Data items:
::::::::::
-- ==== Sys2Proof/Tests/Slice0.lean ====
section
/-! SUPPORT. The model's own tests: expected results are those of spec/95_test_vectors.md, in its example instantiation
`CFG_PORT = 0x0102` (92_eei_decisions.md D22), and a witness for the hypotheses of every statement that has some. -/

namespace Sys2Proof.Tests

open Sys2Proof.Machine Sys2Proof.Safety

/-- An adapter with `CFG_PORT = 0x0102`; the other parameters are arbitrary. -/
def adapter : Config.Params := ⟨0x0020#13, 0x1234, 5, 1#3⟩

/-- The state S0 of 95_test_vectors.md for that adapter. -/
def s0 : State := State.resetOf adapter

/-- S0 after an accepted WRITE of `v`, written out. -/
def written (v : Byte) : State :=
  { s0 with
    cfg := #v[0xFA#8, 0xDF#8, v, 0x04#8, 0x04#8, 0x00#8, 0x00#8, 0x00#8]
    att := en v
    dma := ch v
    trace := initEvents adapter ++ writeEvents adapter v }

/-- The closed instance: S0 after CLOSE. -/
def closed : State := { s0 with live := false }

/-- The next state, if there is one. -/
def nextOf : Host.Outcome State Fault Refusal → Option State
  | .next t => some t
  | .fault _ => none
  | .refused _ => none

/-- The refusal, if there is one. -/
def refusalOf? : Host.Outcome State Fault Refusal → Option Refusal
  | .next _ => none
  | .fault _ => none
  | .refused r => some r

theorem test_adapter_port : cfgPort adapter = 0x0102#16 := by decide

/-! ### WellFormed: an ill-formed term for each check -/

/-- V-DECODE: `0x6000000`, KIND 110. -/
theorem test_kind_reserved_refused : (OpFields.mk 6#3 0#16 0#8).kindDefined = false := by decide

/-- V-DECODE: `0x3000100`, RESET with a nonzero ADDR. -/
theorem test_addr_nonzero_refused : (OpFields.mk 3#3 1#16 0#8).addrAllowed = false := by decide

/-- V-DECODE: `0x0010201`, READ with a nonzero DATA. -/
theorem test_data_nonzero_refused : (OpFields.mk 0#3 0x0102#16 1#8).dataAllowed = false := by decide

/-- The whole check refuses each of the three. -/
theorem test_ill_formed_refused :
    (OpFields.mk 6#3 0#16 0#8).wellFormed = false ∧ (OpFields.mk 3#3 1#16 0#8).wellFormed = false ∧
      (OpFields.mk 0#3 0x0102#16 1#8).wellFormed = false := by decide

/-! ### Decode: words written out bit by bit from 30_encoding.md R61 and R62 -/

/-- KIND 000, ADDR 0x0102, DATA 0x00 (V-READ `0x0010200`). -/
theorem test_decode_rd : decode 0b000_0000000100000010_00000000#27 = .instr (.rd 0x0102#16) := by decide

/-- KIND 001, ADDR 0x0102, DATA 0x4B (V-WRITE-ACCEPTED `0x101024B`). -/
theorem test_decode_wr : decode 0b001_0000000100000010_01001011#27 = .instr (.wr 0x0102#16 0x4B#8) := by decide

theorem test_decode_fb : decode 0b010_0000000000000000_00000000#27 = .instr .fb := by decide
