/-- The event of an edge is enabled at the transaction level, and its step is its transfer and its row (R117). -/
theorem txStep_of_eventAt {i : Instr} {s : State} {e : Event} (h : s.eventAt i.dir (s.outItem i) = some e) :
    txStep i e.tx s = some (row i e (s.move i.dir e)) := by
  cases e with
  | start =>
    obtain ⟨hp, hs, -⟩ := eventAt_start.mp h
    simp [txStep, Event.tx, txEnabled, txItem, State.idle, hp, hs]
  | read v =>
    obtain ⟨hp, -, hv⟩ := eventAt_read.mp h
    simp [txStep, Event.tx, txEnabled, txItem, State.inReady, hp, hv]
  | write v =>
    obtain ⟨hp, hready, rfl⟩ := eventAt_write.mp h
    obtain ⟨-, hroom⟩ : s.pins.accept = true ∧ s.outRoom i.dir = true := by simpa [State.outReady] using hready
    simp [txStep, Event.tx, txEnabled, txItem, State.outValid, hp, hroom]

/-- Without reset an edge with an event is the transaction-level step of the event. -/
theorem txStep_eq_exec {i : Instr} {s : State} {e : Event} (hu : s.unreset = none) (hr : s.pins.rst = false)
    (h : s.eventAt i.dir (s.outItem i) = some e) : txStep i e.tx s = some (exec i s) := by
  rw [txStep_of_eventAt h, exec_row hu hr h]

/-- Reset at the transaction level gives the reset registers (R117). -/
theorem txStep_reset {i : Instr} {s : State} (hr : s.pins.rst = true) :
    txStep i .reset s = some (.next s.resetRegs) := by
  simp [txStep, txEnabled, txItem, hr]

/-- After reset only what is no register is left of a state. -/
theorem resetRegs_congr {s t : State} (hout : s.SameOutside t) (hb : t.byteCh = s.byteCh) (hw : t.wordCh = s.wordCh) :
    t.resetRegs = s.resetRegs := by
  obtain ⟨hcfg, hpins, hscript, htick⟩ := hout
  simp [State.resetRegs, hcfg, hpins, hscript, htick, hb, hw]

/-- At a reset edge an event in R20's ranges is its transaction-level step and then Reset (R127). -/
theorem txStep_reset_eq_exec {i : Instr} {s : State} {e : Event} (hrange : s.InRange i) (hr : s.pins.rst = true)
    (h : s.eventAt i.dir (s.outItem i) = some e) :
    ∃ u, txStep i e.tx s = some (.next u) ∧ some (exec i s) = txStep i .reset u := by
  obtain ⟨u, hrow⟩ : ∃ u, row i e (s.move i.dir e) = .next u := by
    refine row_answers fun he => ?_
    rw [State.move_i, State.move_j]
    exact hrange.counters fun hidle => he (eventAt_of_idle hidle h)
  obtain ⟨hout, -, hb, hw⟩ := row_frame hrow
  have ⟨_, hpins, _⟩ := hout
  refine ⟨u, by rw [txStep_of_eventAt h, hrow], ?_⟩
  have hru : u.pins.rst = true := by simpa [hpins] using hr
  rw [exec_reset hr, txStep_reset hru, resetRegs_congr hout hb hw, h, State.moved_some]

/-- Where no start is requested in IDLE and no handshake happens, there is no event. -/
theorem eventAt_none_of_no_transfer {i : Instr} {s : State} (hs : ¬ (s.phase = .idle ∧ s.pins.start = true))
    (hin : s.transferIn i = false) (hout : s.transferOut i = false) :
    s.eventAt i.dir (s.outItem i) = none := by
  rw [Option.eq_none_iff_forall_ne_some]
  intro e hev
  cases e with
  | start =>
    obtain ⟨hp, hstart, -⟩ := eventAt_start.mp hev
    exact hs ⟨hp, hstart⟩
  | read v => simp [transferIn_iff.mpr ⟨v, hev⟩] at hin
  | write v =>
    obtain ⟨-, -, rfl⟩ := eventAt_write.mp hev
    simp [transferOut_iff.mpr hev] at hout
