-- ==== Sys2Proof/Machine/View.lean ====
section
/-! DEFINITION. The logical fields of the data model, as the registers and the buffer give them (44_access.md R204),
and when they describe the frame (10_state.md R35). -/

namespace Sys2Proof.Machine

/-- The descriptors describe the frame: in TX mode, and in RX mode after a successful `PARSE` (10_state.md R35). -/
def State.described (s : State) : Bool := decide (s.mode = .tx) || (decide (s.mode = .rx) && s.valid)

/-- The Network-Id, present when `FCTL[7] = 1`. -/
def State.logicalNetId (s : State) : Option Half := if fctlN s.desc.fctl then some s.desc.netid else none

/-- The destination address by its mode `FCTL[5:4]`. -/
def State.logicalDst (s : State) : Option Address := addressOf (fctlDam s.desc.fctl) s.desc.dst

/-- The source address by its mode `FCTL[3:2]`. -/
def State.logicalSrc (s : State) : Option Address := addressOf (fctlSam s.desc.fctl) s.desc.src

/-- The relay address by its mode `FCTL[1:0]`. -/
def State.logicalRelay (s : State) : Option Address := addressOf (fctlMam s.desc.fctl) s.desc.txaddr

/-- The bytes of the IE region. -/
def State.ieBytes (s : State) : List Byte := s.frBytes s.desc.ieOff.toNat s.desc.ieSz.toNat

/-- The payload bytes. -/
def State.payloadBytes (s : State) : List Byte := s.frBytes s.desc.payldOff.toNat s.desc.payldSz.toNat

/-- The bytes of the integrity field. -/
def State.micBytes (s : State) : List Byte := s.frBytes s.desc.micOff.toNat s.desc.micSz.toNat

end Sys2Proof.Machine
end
::::::::::
Write down again, exactly as given, only the lines above that fall from the line with "nonzero DATA. -/" to the line with "theorem test_decode_rd : decode", inclusive.

**TASK RESULT:**
/-- V-DECODE: `0x0010201`, READ with a nonzero DATA. -/
theorem test_data_nonzero_refused : (OpFields.mk 0#3 0x0102#16 1#8).dataAllowed = false := by decide

/-- The whole check refuses each of the three. -/
theorem test_ill_formed_refused :
    (OpFields.mk 6#3 0#16 0#8).wellFormed = false ∧ (OpFields.mk 3#3 1#16 0#8).wellFormed = false ∧
      (OpFields.mk 0#3 0x0102#16 1#8).wellFormed = false := by decide

/-! ### Decode: words written out bit by bit from 30_encoding.md R61 and R62 -/

/-- KIND 000, ADDR 0x0102, DATA 0x00 (V-READ `0x0010200`). -/
theorem test_decode_rd : decode 0b000_0000000100000010_00000000#27 = .instr (.rd 0x0102#16) := by decide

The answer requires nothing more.